4. Storytelling (i.e. Communication)

It’s one thing to build a visually stunning dashboard or an intricate model with over 95% accuracy. BUT if you can’t communicate the value of your projects to others, you won’t get the recognition that you deserve, and ultimately, you won’t be as successful in your career as you should.

Storytelling refers to "how" you communicate your insights and models. Conceptually, if you were to think about a picture book, the insights/models are the pictures and the "storytelling" refers to the narrative that connects all of the pictures.

Storytelling and communication are severely undervalued skills in the tech world. From what I’ve seen in my career, this skill is what separates juniors from seniors and managers.

Resources


5. Regression/Classification

Building regression and classification models, i.e. predictive models, are not something that you’ll always be working on, but it’s something that employers will expect you to know if you’re a data scientist.

Even if it’s not something that you’ll do often, it’s something that you have to be good at because you want to be able to build high-performing models. To give some perspective, in my career so far, I’ve only productionalized TWO Machine Learning models, but they were mission-critical models that had a significant impact on the business.

Therefore, you should have a good understanding of data preparation techniques, boosted algorithms, hyperparameter tuning, and model evaluation metrics.

Resources

All Machine Learning Algorithms You Should Know in 2021

How To Prepare Your Data for Your Machine Learning Model


6. Explanatory Models

There are two types of models that you can build. One is a predictive model, that guesses an outcome based on a number of input variables. Another is an explanatory model, which isn’t used to make predictions but is used to better understand the relationships between the input variables and output variables.

Explanatory models are usually created using regression models.
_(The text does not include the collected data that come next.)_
-- ==== Sys2Proof/WellFormed.lean ====
section
/-! DEFINITION. When a command is well formed: its operands have the sizes the spec's formats give them.  A command that is not is
no access or message the block can meet; its meaning is still total. -/

namespace Sys2Proof

/-- A register access is 32 or 64 bits wide and aligned to its width (R18). -/
def wfAccess (addr size : Nat) : Bool := (size == 4 || size == 8) && addr % size == 0

/-- A descriptor holds 64 bytes (R333). -/
def wfEntry (e : Bytes) : Bool := e.length == 64

/-- A journal slot holds 64 bytes (R377). -/
def wfSlot (e : Bytes) : Bool := e.length == 64

/-- Is a command well formed? -/
def Instr.wf : Instr → Bool
  | .registerWrite _ addr size _ => wfAccess addr size
  | .search _ e | .next _ e | .insert _ e | .delete _ e | .flushByPort _ e | .mcSet _ e | .proof _ e | .receipt _ e
  | .zoaRead _ e | .fetchAdd _ e | .compareSwap _ e | .zoaFlush _ e | .winOpen _ e | .winSet _ e | .winClose _ e
  | .keyClear _ e => wfEntry e
  | .zoaWrite _ e _ | .zoaSend _ e _ | .encrypt _ e _ | .decrypt _ e _ | .gmacGen _ e _ | .gmacVer _ e _ | .keySet _ e _
  | .ringService _ e _ | .txSend _ e _ => wfEntry e
  | .jrnWrite _ _ e _ | .jrnRead _ _ e | .jrnFlush _ _ e | .jrnAbort _ _ e => wfSlot e
  | _ => true

end Sys2Proof
end

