/-- A write of a function's BAR registers, from 0x10 on (PRESUMED, assumption 55: the header of PCI): the address bits above the BAR's size
are its base (R311). -/
def State.setBar (s : State) (f addr size : Nat) (v : BitVec 64) : State :=
  let k := f * 3 + (addr - 0x10) / 8
  let old := SMap.getD s.host.bars k 0
  let new := if size = 8 then v.toNat else if addr % 8 = 0 then old / 2 ^ 32 * 2 ^ 32 + v.toNat % 2 ^ 32 else v.toNat % 2 ^ 32 * 2 ^ 32 + old % 2 ^ 32
  let n := barBytes f ((addr - 0x10) / 8 * 2)
  { s with host := { s.host with bars := SMap.put s.host.bars k (some (new / n * n)) } }

/-- The other configuration registers that act, where the model places them (DESIGN CHOICE, assumption 55): power state, Max Read Request
Size, completion timeout value, and AER's logs and ECRC control (R310, R323-R325).  A function that returns to D0 goes on. -/
def State.cfgPci (s : State) (f addr : Nat) (v : BitVec 64) : State :=
  let p := s.pciFn f
  let n := v.toNat
  if addr = 0x44 then
    if n % 4 = 3 then s.setPci f { p with d3 := true }
    else if n % 4 = 0 ∧ p.d3 then (s.setPci f { p with d3 := false }).goOn
    else s
  else if addr = 0x78 then (if bitsOf n 14 12 < 6 then s.setPci f { p with mrrs := bitsOf n 14 12 } else s)
  else if addr = 0x98 then s.setPci f { p with timeout := n % 16 }
  else if addr = 0x154 then s.setPci f { p with uncor := p.uncor &&& (2 ^ 32 - 1 - n % 2 ^ 32) }
  else if addr = 0x160 then s.setPci f { p with cor := p.cor &&& (2 ^ 32 - 1 - n % 2 ^ 32) }
  else if addr = 0x168 then s.setPci f { p with ecrcGen := bitOf n 6, ecrcChk := bitOf n 8 }
  else s

/-- The BARs, and the MSI-X and ATS control bits of a function's configuration space, where the model places them (DESIGN CHOICE, assumption
55): the MSI-X capability's first dword at 0, the ATS capability's second at 0x104. -/
def State.cfgSpace (s : State) (f addr size : Nat) (v : BitVec 64) : State :=
  if inRange addr 0x10 24 then s.setBar f addr size v
  else if addr = 0 then
    let s := s.set .hostFnStaMsix f (bit (v.getLsbD 31))
    { s with host := { s.host with fnMask := SMap.put s.host.fnMask f (if v.getLsbD 30 then some () else none) } }.sendPba
  else if addr = 0x104 then
    if v.getLsbD 31 then s.set .hostFnStaAts f 1 else s
  else s.cfgPci f addr v

/-- One dword of an MSI-X table: an address, the data, or vector control, whose bit 0 masks the vector (R313). -/
def State.msixWrite (s : State) (f addr : Nat) (v : BitVec 32) : State :=
  let vec := addr / 16
  if vectorsOf f ≤ vec then s
  else if addr % 16 = 12 then
    { s with host := { s.host with
      unmasked := SMap.put s.host.unmasked (vecKey f vec) (if v.getLsbD 0 then none else some ()) } }.sendPba
  else { s with host := { s.host with msix := SMap.setD s.host.msix (vecKey f vec * 4 + addr % 16 / 4) v 0 } }

/-- The offset in a function's BAR4 of its mailbox's request area (R311, R357); PF1 has none. -/
def boxArea (f : Nat) : Option Nat := if f = 0 then some 0x20100 else if f = 128 then none else some 0x1100

/-- A write in a function's BAR4 at an offset: the request area of its mailbox, or the MSI-X table (R311, R357).  The mailbox's other
registers and the recovery window have commands of their own. -/
def State.bar4Write (s : State) (f addr size : Nat) (v : BitVec 64) : State :=
  match (boxArea f).filter (fun a => inRange addr a 2048) with
  | some a =>
    let b := s.box f
    s.setBox f { b with req := pasteB (sliceB b.req 0 2048) (addr - a) (leBytes v.toNat size) }
  | none =>
    let s := s.msixWrite f addr (v.setWidth 32)
    if size = 8 then s.msixWrite f (addr + 4) ((v >>> 32).setWidth 32) else s

/-- Is an address in the containment registers, which answer while containment holds (R327)? -/
def inContain (addr : Nat) : Bool := decide (0x04800000 ≤ addr) && decide (addr < 0x04800100)

/-- May a path's function be written to?  Native writes need no host. -/
def State.pathOpen (s : State) (path : Path) (addr : Nat) : Bool :=
  match path with
  | .pf0 => s.memReach 0 || s.containReach && inContain addr
  | .vf f => 1 ≤ f.val && s.memReach f.val
  | .pf1 => s.memReach 128
  | .cfg f => s.get .hostFnStaState f.val == 1
  | .bar4 f => s.memReach f.val || (f.val == 0 && s.recovOpen && inRange addr 0x40000 0x40000)
  | .unsupported _ => false
  | .native => true

/-- The function a path's accesses go to. -/
def pathFn : Path → Nat
  | .vf f => f.val
  | .pf1 => 128
  | .cfg f => f.val
  | .bar4 f => f.val
  | .unsupported f => f.val
  | _ => 0

/-- A VF window's write: the registers of its granted rings and tables; every other offset of the 1 MiB ignores writes (R311, R370). -/
def State.vfWindow (s : State) (f addr size : Nat) (v : BitVec 64) : State × Bool :=
  if 0x100000 ≤ addr then (s.ur f, false)
  else match SMap.find s.ten.tenants f with
  | none => (s, true)
  | some t =>
    if inRange addr 0x10000 (t.grant.ringCount * 0x80) then
      let r := t.grant.ringFirst + (addr - 0x10000) / 0x80
      s.accessDom (.vf (Fin.ofNat 128 f)) 9 (RegName.offset .ringBase r + addr % 0x80) size v
    else if inRange addr 0x40000 (t.grant.tableCount * 0x100) then
      let j := t.grant.tableFirst + (addr - 0x40000) / 0x100
      s.accessDom (.vf (Fin.ofNat 128 f)) 2 (RegName.offset .ingTblCtl j + addr % 0x100) size v
    else (s, true)

/-- A register write from a path, and whether nothing of it was ignored or refused.  A configuration request before its instant is answered
with Retry Status (R319). -/
def State.access (s : State) (path : Path) (addr size : Nat) (v : BitVec 64) : State × Bool :=
  if !s.pathOpen path addr then (s.ur (pathFn path), false)
  else if !wfAccess addr size then (if path = .native then s else s.ur (pathFn path), false)
  else match path with
    | .vf f => s.vfWindow f.val addr size v
    | .pf1 => if addr < 0x100000 then s.accessDom .pf1 10 addr size v else (s.ur 128, false)
    | .cfg f => if s.cfgReady then (s.cfgSpace f.val addr size v, true) else (s, false)
    | .bar4 f => if addr < barBytes f.val 4 then (s.bar4Write f.val addr size v, true) else (s.ur f.val, false)
    | p =>
      if addr / 0x800000 < 15 then s.accessDom p (addr / 0x800000) (addr % 0x800000) size v
      else (if p = .native then s else s.ur (pathFn p), false)

/-- REGISTER_WRITE (R418). -/
def execRegisterWrite (path : Path) (addr size : Nat) (v : BitVec 64) (s : State) : Out := .next (s.access path addr size v).1

/-! ### Rows of their own -/

/-- SYS_BLK_QUERY (R26). -/
def execSysBlkQuery (ref : BitVec 64) (s : State) : Out := .next (s.blkQuery ref)

/-- SYS_MODE_WRITE (R428). -/
def execSysModeWrite (v : BitVec 32) (s : State) : Out := .next (s.writeReg .sysMode 0 0 (v.setWidth 64) true).1

/-- SYS_UPD_STROBE (R430). -/
def execSysUpdStrobe (v : BitVec 32) (s : State) : Out := .next (s.strobe v)

/-- STROBE_TICK: at T the pending strobe acts (R431). -/
def execStrobeTick (s : State) : Out :=
  if s.get .sysUpdStaPending = 0 then .next s else .next (s.advanceTo (s.reg .sysUpdAt 0)).strobeTick

/-! ### Triplicated fields (R434, R435) -/

/-- The block a register's records name, if any. -/
def RegName.blk (r : RegName) (i : Nat) : Option Blk :=
  match r.home i with
  | .port n | .ingPort n => some ⟨.port, n⟩
  | .table t => some ⟨.table, t⟩
  | .core c => some ⟨.core, c⟩
  | .tm p => some ⟨.port, p⟩
  | .col p => some ⟨.colList, p⟩
  | .ring x => some ⟨.ring, x⟩
  | .jq q => some ⟨.jq, q⟩
  | .jrn => some ⟨.function, 128⟩
  | .dom 0 => some ⟨.timeBase, 0⟩
  | .dom 5 => some ⟨.lane, i / 2⟩
  | .dom 7 => some ⟨.cipher, 0⟩
  | .dom _ => none

/-- One field's copies are voted and rewritten: a correction is counted and recorded, the loss of every copy raised. -/
def State.voteField (s : State) (h : TmrHurt) : State :=
  let (x, n, lost) := voteOf h.copies (s.free.toNat % 2 ^ (h.hi + 1 - h.lo))
  let s := (s.useFree.set ⟨h.reg, h.hi, h.lo⟩ h.ix x)
  let off := h.reg.offset h.ix
  if lost then (s.bump .sysTmrLostLost).cairnRec .tmrLost (h.reg.blk h.ix) (leBytes off 4)
  else if n = 0 then s
  else (s.bump .sysTmrFixCntFixes 0 n).cairnRec .tmrFix (h.reg.blk h.ix) (leBytes off 4)

/-- TMR_SCAN: the scan visits every TMR field. -/
def execTmrScan (s : State) : Out := .next (s.tmr.foldl State.voteField { s with tmr := [] })

end Sys2Proof.Machine
end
The reason for this is that they provide a lot of useful statistics in understanding the relationships between the variables.

Explanatory models are incredibly undervalued and useful, and are essential if you want to get into the field of decision science.

Resources

Interpreting Results in Explanatory Modeling


7. A/B Testing (Experimentation)

A/B testing is a form of experimentation where you compare two different groups to see which performs better based on a given metric.

A/B testing is arguably the most practical and widely-used statistical concept in the corporate world. Why? A/B testing allows you to compound 100s or 1000s of small improvements, resulting in significant changes and improvements over time.

If you’re interested in the statistical aspect of data science, A/B testing is essential to understand and learn.

Resources

A/B Testing – A complete guide to statistical testing


8. Clustering

Personally, I haven’t had to use clustering in my career, but it’s a core area of data science that everyone should at least be familiar with.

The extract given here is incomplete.